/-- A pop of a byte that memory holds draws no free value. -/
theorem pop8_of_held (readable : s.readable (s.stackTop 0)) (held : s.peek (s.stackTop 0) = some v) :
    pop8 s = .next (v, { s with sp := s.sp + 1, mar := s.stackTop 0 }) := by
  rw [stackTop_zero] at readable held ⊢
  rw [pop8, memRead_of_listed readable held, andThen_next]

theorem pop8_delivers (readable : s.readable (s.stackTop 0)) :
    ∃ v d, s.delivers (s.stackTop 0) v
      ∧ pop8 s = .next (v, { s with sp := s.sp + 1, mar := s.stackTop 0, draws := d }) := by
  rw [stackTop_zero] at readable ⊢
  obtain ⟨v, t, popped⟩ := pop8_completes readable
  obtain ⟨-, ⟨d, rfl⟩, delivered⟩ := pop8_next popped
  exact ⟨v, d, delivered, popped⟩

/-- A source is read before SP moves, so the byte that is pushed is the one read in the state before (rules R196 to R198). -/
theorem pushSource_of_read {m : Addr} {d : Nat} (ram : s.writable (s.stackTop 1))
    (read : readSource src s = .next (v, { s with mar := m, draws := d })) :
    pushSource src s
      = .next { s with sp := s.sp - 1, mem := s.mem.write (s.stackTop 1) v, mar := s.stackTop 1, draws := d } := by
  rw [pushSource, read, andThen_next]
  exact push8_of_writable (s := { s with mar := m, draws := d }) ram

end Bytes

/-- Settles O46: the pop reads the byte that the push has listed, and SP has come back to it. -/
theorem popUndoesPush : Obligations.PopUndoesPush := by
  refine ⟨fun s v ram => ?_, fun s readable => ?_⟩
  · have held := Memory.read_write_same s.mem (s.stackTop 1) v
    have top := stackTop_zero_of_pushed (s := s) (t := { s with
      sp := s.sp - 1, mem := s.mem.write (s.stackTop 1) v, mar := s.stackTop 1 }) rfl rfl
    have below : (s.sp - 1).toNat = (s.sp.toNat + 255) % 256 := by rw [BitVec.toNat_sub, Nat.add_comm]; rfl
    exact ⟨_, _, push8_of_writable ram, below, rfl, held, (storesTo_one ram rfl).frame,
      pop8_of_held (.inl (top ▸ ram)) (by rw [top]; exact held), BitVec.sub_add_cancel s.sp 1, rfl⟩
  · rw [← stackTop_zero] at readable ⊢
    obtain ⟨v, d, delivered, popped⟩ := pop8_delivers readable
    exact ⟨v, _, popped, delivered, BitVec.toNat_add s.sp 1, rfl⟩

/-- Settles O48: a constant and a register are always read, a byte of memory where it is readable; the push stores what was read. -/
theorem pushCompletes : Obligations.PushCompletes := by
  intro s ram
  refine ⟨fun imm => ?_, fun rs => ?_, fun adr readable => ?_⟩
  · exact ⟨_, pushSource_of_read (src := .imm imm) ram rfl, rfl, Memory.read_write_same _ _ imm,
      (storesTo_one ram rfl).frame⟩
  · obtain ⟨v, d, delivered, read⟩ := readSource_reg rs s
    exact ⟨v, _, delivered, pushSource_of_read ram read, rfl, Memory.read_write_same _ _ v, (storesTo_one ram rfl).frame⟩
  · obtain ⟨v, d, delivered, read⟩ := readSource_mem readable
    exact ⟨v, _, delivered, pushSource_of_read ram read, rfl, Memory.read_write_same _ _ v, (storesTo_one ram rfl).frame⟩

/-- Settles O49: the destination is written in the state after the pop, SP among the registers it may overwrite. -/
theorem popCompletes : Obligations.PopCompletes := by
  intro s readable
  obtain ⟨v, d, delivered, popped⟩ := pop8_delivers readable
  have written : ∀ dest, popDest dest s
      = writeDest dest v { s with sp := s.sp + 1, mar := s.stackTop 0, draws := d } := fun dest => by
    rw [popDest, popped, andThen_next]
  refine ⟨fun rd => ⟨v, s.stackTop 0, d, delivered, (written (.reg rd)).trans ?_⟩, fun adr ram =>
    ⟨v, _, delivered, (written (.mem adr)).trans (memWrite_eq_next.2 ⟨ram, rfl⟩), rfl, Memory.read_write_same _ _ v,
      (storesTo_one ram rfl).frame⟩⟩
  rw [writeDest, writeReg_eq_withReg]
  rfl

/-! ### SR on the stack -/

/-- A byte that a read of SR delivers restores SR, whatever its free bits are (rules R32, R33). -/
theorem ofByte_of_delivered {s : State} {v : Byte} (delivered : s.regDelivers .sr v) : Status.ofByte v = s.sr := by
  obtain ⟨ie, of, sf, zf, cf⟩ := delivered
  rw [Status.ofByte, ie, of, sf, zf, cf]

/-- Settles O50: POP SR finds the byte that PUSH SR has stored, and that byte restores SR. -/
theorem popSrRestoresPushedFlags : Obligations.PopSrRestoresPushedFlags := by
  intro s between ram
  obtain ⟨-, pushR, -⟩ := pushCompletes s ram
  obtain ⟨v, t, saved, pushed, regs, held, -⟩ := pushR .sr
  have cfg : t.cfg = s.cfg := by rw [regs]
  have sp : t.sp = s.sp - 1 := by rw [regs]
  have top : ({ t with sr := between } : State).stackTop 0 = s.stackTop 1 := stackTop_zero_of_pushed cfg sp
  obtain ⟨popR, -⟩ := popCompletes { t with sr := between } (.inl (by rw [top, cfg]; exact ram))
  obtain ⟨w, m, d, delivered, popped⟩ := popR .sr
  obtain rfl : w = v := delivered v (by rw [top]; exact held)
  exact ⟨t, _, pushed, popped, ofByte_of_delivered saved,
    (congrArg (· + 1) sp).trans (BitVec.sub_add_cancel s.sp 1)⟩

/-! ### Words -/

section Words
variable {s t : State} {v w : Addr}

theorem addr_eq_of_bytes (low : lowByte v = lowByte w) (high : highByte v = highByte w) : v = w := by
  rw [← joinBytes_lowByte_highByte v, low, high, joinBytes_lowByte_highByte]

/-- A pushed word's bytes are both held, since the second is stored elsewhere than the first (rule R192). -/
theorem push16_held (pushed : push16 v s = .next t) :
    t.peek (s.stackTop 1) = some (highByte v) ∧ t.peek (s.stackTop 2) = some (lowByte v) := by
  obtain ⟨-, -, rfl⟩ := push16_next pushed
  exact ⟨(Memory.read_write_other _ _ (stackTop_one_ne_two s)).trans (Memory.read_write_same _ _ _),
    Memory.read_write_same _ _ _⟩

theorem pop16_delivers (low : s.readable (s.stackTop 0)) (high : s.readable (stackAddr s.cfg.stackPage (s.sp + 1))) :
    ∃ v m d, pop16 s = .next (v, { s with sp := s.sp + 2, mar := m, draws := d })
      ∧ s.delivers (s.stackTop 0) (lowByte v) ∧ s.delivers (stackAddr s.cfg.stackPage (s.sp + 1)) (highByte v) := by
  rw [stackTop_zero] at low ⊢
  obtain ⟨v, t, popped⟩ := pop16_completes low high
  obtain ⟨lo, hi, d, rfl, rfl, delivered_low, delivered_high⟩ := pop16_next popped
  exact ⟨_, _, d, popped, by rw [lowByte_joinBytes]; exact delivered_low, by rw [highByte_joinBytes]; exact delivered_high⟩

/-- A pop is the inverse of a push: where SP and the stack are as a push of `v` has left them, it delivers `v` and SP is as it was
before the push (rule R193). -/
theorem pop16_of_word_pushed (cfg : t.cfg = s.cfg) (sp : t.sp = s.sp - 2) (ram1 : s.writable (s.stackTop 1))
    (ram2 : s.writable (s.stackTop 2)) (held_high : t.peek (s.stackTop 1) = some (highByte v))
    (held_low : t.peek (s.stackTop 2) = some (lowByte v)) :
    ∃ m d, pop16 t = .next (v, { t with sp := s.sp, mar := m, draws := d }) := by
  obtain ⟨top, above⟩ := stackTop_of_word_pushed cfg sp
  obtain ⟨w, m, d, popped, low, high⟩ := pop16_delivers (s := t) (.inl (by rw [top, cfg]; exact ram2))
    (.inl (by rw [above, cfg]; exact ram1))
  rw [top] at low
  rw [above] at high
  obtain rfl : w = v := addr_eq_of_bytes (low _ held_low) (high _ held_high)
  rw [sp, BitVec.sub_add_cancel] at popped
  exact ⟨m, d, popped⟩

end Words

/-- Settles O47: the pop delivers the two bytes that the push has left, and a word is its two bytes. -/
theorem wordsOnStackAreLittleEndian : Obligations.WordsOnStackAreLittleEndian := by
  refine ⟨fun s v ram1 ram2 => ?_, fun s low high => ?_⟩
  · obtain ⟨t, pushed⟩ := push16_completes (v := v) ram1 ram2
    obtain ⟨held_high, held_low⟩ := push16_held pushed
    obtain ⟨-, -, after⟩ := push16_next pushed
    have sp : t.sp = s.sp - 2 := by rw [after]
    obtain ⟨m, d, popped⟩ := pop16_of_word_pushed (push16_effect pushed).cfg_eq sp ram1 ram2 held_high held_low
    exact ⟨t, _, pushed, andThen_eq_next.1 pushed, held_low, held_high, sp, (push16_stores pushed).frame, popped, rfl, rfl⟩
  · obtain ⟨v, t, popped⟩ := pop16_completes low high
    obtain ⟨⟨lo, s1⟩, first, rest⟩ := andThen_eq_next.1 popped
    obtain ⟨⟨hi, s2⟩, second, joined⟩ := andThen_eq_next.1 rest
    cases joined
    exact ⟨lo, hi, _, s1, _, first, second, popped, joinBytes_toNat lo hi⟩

------------

• _About this exercise_: Copy out each line of the listing that holds the word "pushR".

• _Output for this exercise_:
  obtain ⟨-, pushR, -⟩ := pushCompletes s ram
  obtain ⟨v, t, saved, pushed, regs, held, -⟩ := pushR .sr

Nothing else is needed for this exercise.